**THE TASK**. Reproduce precisely the lines between the start of the data below and the line with "(hsm : (m : ℝ)", both included.

**INFORMATION GIVEN**.
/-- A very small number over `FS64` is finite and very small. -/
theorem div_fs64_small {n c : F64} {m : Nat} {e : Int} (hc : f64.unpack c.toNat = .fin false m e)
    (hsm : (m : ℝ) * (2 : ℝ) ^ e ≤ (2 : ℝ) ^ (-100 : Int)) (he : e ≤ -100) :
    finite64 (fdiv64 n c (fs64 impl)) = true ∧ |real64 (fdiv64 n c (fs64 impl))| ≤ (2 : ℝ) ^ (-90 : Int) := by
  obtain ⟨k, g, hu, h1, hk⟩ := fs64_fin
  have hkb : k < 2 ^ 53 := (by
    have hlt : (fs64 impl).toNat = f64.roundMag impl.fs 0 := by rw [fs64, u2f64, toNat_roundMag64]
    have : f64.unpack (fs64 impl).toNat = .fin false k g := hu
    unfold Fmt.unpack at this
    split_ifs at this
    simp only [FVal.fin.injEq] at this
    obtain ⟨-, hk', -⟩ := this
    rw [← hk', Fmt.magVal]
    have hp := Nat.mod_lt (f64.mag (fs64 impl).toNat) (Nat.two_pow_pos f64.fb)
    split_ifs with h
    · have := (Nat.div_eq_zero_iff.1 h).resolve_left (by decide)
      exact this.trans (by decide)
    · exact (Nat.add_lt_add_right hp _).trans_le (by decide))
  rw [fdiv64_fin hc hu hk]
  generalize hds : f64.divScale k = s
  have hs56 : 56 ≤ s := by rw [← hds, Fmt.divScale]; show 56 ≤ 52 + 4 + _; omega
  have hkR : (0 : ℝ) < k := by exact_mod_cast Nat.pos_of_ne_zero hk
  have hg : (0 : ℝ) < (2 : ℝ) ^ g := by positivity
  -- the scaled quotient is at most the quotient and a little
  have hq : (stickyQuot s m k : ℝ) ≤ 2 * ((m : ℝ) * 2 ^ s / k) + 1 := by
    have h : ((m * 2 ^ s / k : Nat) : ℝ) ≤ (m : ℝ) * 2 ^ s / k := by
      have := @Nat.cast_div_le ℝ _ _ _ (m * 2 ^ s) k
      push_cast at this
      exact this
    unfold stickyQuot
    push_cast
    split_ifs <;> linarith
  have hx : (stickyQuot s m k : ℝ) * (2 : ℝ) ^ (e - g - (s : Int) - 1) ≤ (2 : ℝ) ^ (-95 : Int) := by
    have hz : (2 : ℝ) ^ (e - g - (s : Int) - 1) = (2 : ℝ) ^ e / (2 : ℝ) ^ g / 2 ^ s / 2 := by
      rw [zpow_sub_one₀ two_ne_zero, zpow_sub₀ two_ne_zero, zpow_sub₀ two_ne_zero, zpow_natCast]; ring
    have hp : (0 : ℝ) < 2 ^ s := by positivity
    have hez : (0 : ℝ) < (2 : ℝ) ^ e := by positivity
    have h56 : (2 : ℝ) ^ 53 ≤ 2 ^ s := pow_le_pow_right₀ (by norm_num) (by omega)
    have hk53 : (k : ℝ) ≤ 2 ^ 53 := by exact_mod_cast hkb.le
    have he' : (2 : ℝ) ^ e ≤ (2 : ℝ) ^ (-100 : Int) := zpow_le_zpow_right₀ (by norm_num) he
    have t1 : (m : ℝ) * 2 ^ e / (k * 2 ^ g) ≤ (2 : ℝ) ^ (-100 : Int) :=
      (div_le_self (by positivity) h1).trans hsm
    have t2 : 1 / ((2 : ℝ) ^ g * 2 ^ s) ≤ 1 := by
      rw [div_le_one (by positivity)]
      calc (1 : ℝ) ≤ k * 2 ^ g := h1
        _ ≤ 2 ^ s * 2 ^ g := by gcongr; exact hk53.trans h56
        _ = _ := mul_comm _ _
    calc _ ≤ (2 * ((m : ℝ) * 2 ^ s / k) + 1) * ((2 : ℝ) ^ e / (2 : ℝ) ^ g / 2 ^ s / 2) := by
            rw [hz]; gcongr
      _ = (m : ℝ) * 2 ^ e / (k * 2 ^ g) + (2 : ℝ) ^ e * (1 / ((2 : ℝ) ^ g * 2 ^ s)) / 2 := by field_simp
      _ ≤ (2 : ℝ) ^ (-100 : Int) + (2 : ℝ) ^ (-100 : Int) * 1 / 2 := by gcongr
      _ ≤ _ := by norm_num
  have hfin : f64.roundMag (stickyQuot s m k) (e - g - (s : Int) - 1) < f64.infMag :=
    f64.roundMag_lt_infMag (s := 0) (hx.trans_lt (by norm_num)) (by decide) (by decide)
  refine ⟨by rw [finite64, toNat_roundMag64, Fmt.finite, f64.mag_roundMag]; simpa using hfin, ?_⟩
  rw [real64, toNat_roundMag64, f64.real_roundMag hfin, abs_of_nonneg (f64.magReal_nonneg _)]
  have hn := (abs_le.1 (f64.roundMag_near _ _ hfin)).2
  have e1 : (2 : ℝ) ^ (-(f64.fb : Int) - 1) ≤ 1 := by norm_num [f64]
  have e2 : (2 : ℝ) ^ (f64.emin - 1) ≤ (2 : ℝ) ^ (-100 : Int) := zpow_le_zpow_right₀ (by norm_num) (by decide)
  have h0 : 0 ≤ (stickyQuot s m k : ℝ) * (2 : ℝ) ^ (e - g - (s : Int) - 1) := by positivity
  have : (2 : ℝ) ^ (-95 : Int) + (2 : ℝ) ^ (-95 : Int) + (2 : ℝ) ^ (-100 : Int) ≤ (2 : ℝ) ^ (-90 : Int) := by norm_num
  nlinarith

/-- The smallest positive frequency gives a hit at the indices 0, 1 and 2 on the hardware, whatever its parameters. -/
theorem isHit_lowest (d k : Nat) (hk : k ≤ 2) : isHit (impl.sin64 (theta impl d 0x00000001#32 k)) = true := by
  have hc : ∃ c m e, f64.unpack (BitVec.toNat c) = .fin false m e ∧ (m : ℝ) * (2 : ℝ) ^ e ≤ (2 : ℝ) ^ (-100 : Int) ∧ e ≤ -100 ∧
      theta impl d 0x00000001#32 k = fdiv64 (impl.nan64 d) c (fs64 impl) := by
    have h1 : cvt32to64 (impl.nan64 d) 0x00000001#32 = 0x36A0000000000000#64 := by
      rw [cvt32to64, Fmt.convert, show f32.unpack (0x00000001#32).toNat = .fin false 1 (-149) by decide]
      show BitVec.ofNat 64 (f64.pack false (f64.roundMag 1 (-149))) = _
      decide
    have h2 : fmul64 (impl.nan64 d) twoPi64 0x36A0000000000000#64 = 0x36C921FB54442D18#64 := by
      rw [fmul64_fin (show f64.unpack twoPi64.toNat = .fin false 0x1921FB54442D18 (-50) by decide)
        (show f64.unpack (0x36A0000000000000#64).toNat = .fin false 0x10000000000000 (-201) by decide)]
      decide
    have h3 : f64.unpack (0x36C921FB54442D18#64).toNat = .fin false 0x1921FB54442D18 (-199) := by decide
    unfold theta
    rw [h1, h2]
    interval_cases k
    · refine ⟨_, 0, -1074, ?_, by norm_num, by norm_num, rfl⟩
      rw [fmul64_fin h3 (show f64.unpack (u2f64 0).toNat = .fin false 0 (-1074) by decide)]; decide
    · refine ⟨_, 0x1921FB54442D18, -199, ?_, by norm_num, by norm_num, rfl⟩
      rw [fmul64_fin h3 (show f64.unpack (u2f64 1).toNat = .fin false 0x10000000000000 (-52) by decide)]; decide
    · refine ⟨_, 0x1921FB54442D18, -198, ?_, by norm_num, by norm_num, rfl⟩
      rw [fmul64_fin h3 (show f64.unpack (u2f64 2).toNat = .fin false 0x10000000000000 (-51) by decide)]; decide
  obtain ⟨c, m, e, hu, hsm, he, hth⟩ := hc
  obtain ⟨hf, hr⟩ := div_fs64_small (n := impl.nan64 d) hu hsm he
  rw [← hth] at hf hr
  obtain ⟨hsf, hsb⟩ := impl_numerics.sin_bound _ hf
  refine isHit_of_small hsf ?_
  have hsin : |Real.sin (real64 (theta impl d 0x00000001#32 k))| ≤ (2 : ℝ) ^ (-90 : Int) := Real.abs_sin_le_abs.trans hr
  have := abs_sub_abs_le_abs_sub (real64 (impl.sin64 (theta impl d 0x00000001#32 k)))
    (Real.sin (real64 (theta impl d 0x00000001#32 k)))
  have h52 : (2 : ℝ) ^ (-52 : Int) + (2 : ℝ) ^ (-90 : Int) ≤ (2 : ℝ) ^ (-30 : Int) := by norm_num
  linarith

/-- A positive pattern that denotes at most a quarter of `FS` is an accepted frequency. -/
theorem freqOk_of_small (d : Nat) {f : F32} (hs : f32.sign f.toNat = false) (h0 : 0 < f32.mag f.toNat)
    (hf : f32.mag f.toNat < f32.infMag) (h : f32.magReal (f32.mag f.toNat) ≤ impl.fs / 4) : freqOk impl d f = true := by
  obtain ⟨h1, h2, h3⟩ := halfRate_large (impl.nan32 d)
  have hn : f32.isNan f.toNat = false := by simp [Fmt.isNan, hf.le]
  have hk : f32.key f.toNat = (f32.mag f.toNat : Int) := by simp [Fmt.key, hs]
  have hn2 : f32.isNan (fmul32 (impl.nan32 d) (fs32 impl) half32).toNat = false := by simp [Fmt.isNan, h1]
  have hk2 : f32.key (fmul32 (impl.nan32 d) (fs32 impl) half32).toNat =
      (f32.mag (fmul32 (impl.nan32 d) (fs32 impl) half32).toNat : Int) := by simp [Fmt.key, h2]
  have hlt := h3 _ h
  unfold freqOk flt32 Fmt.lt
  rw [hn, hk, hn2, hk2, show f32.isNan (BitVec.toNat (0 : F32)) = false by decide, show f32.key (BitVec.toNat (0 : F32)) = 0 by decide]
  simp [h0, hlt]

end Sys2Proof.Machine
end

**RESPONSE AREA**.
/-- A very small number over `FS64` is finite and very small. -/
theorem div_fs64_small {n c : F64} {m : Nat} {e : Int} (hc : f64.unpack c.toNat = .fin false m e)
    (hsm : (m : ℝ) * (2 : ℝ) ^ e ≤ (2 : ℝ) ^ (-100 : Int)) (he : e ≤ -100) :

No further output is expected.